Cada miembro del equipo es una herramienta fundamental para detectar posibles situaciones de riesgo, pero “son los técnicos quienes tienen una ventaja por su contacto directo en el domicilio”, apunta De la Iglesia. Además, estos profesionales pueden descifrar señales que no se perciben por teléfono y “dar la voz de alarma si ven algo anormal”. A partir de ahí, suelen elaborar informes para evaluar la situación con más profundidad. Con esa información, se puede enviar a otro profesional para una valoración más formal y, finalmente, trasladar el caso a servicios sociales o a la administración correspondiente para que tomen las medidas necesarias.

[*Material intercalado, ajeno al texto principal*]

-- ==== Sys2Proof/Laws/State.lean ====
section
/-!
SUPPORT. What each update of State leaves and changes, field by field: one lemma per field per update.
-/
namespace Sys2Proof.Machine

variable (s : State)

/-! ## setCtx -/

@[simp] theorem setCtx_pending (c : Nat) (x : Ctx) : (setCtx s c x).pending = s.pending := rfl
@[simp] theorem setCtx_held (c : Nat) (x : Ctx) : (setCtx s c x).held = s.held := rfl
@[simp] theorem setCtx_now (c : Nat) (x : Ctx) : (setCtx s c x).now = s.now := rfl
@[simp] theorem setCtx_free (c : Nat) (x : Ctx) : (setCtx s c x).free = s.free := rfl
@[simp] theorem setCtx_out (c : Nat) (x : Ctx) : (setCtx s c x).out = s.out := rfl
@[simp] theorem setCtx_id (c : Nat) (x : Ctx) : (setCtx s c x).id = s.id := rfl
@[simp] theorem setCtx_pwr (c : Nat) (x : Ctx) : (setCtx s c x).pwr = s.pwr := rfl
@[simp] theorem setCtx_scrub (c : Nat) (x : Ctx) : (setCtx s c x).scrub = s.scrub := rfl
@[simp] theorem setCtx_tele (c : Nat) (x : Ctx) : (setCtx s c x).tele = s.tele := rfl
@[simp] theorem setCtx_vb (c : Nat) (x : Ctx) : (setCtx s c x).vb = s.vb := rfl
@[simp] theorem setCtx_erq (c : Nat) (x : Ctx) : (setCtx s c x).erq = s.erq := rfl
@[simp] theorem setCtx_hif (c : Nat) (x : Ctx) : (setCtx s c x).hif = s.hif := rfl
@[simp] theorem setCtx_biv (c : Nat) (x : Ctx) : (setCtx s c x).biv = s.biv := rfl
@[simp] theorem setCtx_quad (c : Nat) (x : Ctx) : (setCtx s c x).quad = s.quad := rfl
@[simp] theorem setCtx_tile (c : Nat) (x : Ctx) : (setCtx s c x).tile = s.tile := rfl
@[simp] theorem setCtx_mesh (c : Nat) (x : Ctx) : (setCtx s c x).mesh = s.mesh := rfl
@[simp] theorem setCtx_hbm (c : Nat) (x : Ctx) : (setCtx s c x).hbm = s.hbm := rfl
@[simp] theorem setCtx_txn (c : Nat) (x : Ctx) : (setCtx s c x).txn = s.txn := rfl
@[simp] theorem setCtx_port (c : Nat) (x : Ctx) : (setCtx s c x).port = s.port := rfl
@[simp] theorem setCtx_fab (c : Nat) (x : Ctx) : (setCtx s c x).fab = s.fab := rfl
@[simp] theorem setCtx_pair (c : Nat) (x : Ctx) : (setCtx s c x).pair = s.pair := rfl
@[simp] theorem setCtx_kh (c : Nat) (x : Ctx) : (setCtx s c x).kh = s.kh := rfl
@[simp] theorem setCtx_cvu (c : Nat) (x : Ctx) : (setCtx s c x).cvu = s.cvu := rfl
@[simp] theorem setCtx_sealer (c : Nat) (x : Ctx) : (setCtx s c x).sealer = s.sealer := rfl
@[simp] theorem setCtx_rcv (c : Nat) (x : Ctx) : (setCtx s c x).rcv = s.rcv := rfl
@[simp] theorem setCtx_eth (c : Nat) (x : Ctx) : (setCtx s c x).eth = s.eth := rfl
@[simp] theorem setCtx_dict (c : Nat) (x : Ctx) : (setCtx s c x).dict = s.dict := rfl
@[simp] theorem setCtx_flash (c : Nat) (x : Ctx) : (setCtx s c x).flash = s.flash := rfl
@[simp] theorem setCtx_rtc (c : Nat) (x : Ctx) : (setCtx s c x).rtc = s.rtc := rfl
@[simp] theorem setCtx_obj_stage (c : Nat) (x : Ctx) : (setCtx s c x).obj.stage = s.obj.stage := rfl
@[simp] theorem setCtx_obj_cookies (c : Nat) (x : Ctx) : (setCtx s c x).obj.cookies = s.obj.cookies := rfl
@[simp] theorem setCtx_obj_busy (c : Nat) (x : Ctx) : (setCtx s c x).obj.busy = s.obj.busy := rfl
@[simp] theorem setCtx_obj_done (c : Nat) (x : Ctx) : (setCtx s c x).obj.done = s.obj.done := rfl
@[simp] theorem setCtx_obj_overrun (c : Nat) (x : Ctx) : (setCtx s c x).obj.overrun = s.obj.overrun := rfl
@[simp] theorem setCtx_obj_code (c : Nat) (x : Ctx) : (setCtx s c x).obj.code = s.obj.code := rfl
@[simp] theorem setCtx_obj_result (c : Nat) (x : Ctx) : (setCtx s c x).obj.result = s.obj.result := rfl
@[simp] theorem setCtx_obj_cmd (c : Nat) (x : Ctx) : (setCtx s c x).obj.cmd = s.obj.cmd := rfl
@[simp] theorem setCtx_obj_irqVec (c : Nat) (x : Ctx) : (setCtx s c x).obj.irqVec = s.obj.irqVec := rfl
@[simp] theorem setCtx_obj_destroying (c : Nat) (x : Ctx) : (setCtx s c x).obj.destroying = s.obj.destroying := rfl
@[simp] theorem setCtx_obj_ctx (c : Nat) (x : Ctx) : (setCtx s c x).obj.ctx = tput {} s.obj.ctx c x := rfl
@[simp] theorem setCtx_obj_q (c : Nat) (x : Ctx) : (setCtx s c x).obj.q = s.obj.q := rfl
@[simp] theorem setCtx_obj_mo (c : Nat) (x : Ctx) : (setCtx s c x).obj.mo = s.obj.mo := rfl
@[simp] theorem setCtx_obj_ev (c : Nat) (x : Ctx) : (setCtx s c x).obj.ev = s.obj.ev := rfl
@[simp] theorem setCtx_obj_jobSeq (c : Nat) (x : Ctx) : (setCtx s c x).obj.jobSeq = s.obj.jobSeq := rfl

/-! ## setQueue -/

@[simp] theorem setQueue_pending (q : Nat) (x : Queue) : (setQueue s q x).pending = s.pending := rfl
@[simp] theorem setQueue_held (q : Nat) (x : Queue) : (setQueue s q x).held = s.held := rfl
@[simp] theorem setQueue_now (q : Nat) (x : Queue) : (setQueue s q x).now = s.now := rfl
@[simp] theorem setQueue_free (q : Nat) (x : Queue) : (setQueue s q x).free = s.free := rfl
@[simp] theorem setQueue_out (q : Nat) (x : Queue) : (setQueue s q x).out = s.out := rfl
@[simp] theorem setQueue_id (q : Nat) (x : Queue) : (setQueue s q x).id = s.id := rfl
@[simp] theorem setQueue_pwr (q : Nat) (x : Queue) : (setQueue s q x).pwr = s.pwr := rfl
@[simp] theorem setQueue_scrub (q : Nat) (x : Queue) : (setQueue s q x).scrub = s.scrub := rfl
@[simp] theorem setQueue_tele (q : Nat) (x : Queue) : (setQueue s q x).tele = s.tele := rfl
@[simp] theorem setQueue_vb (q : Nat) (x : Queue) : (setQueue s q x).vb = s.vb := rfl
@[simp] theorem setQueue_erq (q : Nat) (x : Queue) : (setQueue s q x).erq = s.erq := rfl
@[simp] theorem setQueue_hif (q : Nat) (x : Queue) : (setQueue s q x).hif = s.hif := rfl
@[simp] theorem setQueue_biv (q : Nat) (x : Queue) : (setQueue s q x).biv = s.biv := rfl
@[simp] theorem setQueue_quad (q : Nat) (x : Queue) : (setQueue s q x).quad = s.quad := rfl
@[simp] theorem setQueue_tile (q : Nat) (x : Queue) : (setQueue s q x).tile = s.tile := rfl
@[simp] theorem setQueue_mesh (q : Nat) (x : Queue) : (setQueue s q x).mesh = s.mesh := rfl
@[simp] theorem setQueue_hbm (q : Nat) (x : Queue) : (setQueue s q x).hbm = s.hbm := rfl
@[simp] theorem setQueue_txn (q : Nat) (x : Queue) : (setQueue s q x).txn = s.txn := rfl
@[simp] theorem setQueue_port (q : Nat) (x : Queue) : (setQueue s q x).port = s.port := rfl
@[simp] theorem setQueue_fab (q : Nat) (x : Queue) : (setQueue s q x).fab = s.fab := rfl
@[simp] theorem setQueue_pair (q : Nat) (x : Queue) : (setQueue s q x).pair = s.pair := rfl
@[simp] theorem setQueue_kh (q : Nat) (x : Queue) : (setQueue s q x).kh = s.kh := rfl
@[simp] theorem setQueue_cvu (q : Nat) (x : Queue) : (setQueue s q x).cvu = s.cvu := rfl
@[simp] theorem setQueue_sealer (q : Nat) (x : Queue) : (setQueue s q x).sealer = s.sealer := rfl
@[simp] theorem setQueue_rcv (q : Nat) (x : Queue) : (setQueue s q x).rcv = s.rcv := rfl
@[simp] theorem setQueue_eth (q : Nat) (x : Queue) : (setQueue s q x).eth = s.eth := rfl
@[simp] theorem setQueue_dict (q : Nat) (x : Queue) : (setQueue s q x).dict = s.dict := rfl
@[simp] theorem setQueue_flash (q : Nat) (x : Queue) : (setQueue s q x).flash = s.flash := rfl
@[simp] theorem setQueue_rtc (q : Nat) (x : Queue) : (setQueue s q x).rtc = s.rtc := rfl
@[simp] theorem setQueue_obj_stage (q : Nat) (x : Queue) : (setQueue s q x).obj.stage = s.obj.stage := rfl
@[simp] theorem setQueue_obj_cookies (q : Nat) (x : Queue) : (setQueue s q x).obj.cookies = s.obj.cookies := rfl
@[simp] theorem setQueue_obj_busy (q : Nat) (x : Queue) : (setQueue s q x).obj.busy = s.obj.busy := rfl
@[simp] theorem setQueue_obj_done (q : Nat) (x : Queue) : (setQueue s q x).obj.done = s.obj.done := rfl
@[simp] theorem setQueue_obj_overrun (q : Nat) (x : Queue) : (setQueue s q x).obj.overrun = s.obj.overrun := rfl
@[simp] theorem setQueue_obj_code (q : Nat) (x : Queue) : (setQueue s q x).obj.code = s.obj.code := rfl
@[simp] theorem setQueue_obj_result (q : Nat) (x : Queue) : (setQueue s q x).obj.result = s.obj.result := rfl
@[simp] theorem setQueue_obj_cmd (q : Nat) (x : Queue) : (setQueue s q x).obj.cmd = s.obj.cmd := rfl
@[simp] theorem setQueue_obj_irqVec (q : Nat) (x : Queue) : (setQueue s q x).obj.irqVec = s.obj.irqVec := rfl
@[simp] theorem setQueue_obj_destroying (q : Nat) (x : Queue) : (setQueue s q x).obj.destroying = s.obj.destroying := rfl
@[simp] theorem setQueue_obj_ctx (q : Nat) (x : Queue) : (setQueue s q x).obj.ctx = s.obj.ctx := rfl
@[simp] theorem setQueue_obj_q (q : Nat) (x : Queue) : (setQueue s q x).obj.q = tput {} s.obj.q q x := rfl
@[simp] theorem setQueue_obj_mo (q : Nat) (x : Queue) : (setQueue s q x).obj.mo = s.obj.mo := rfl
@[simp] theorem setQueue_obj_ev (q : Nat) (x : Queue) : (setQueue s q x).obj.ev = s.obj.ev := rfl
@[simp] theorem setQueue_obj_jobSeq (q : Nat) (x : Queue) : (setQueue s q x).obj.jobSeq = s.obj.jobSeq := rfl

Dentro de esta atención personalizada, el servicio impulsa diferentes iniciativas para fomentar la participación y el envejecimiento activo de los usuarios: encuentros intergeneracionales, talleres con gafas de realidad virtual, clases de yoga adaptado o actividades orientadas a promover hábitos saludables y estimular la actividad física y cognitiva.

Un apoyo también para las familias y cuidadores

La teleasistencia avanzada no solo beneficia a las personas usuarias, también a sus familias y cuidadores. Muchos usuarios viven acompañados por familiares que asumen su cuidado diario. El servicio ofrece orientación y apoyo a estos cuidadores, ayudándoles a gestionar mejor la situación y a cuidar también de su propio bienestar.

“Es importante que la persona que cuida también se cuide”, señala Carolina Gómez, quien subraya que “desde el servicio ofrecemos recomendaciones y apoyo para que puedan hacerlo”.

La teleasistencia es hoy uno de los servicios sociales más consolidados y valorados en la Comunidad de Madrid. En la zona suroeste de la región, el número de usuarios ha crecido de forma notable desde que Clece comenzó a gestionarlo en julio de 2024. “Cuando empezamos había en torno a 8.000 titulares del servicio y actualmente hay cerca de 14.000. Es un servicio con mucho recorrido y cada vez más necesario”, explica Sergio de la Iglesia sobre esta atención que prestan en 16 municipios, entre ellos Boadilla del Monte, Las Rozas, Majadahonda, Móstoles, Navalcarnero o Pozuelo de Alarcón.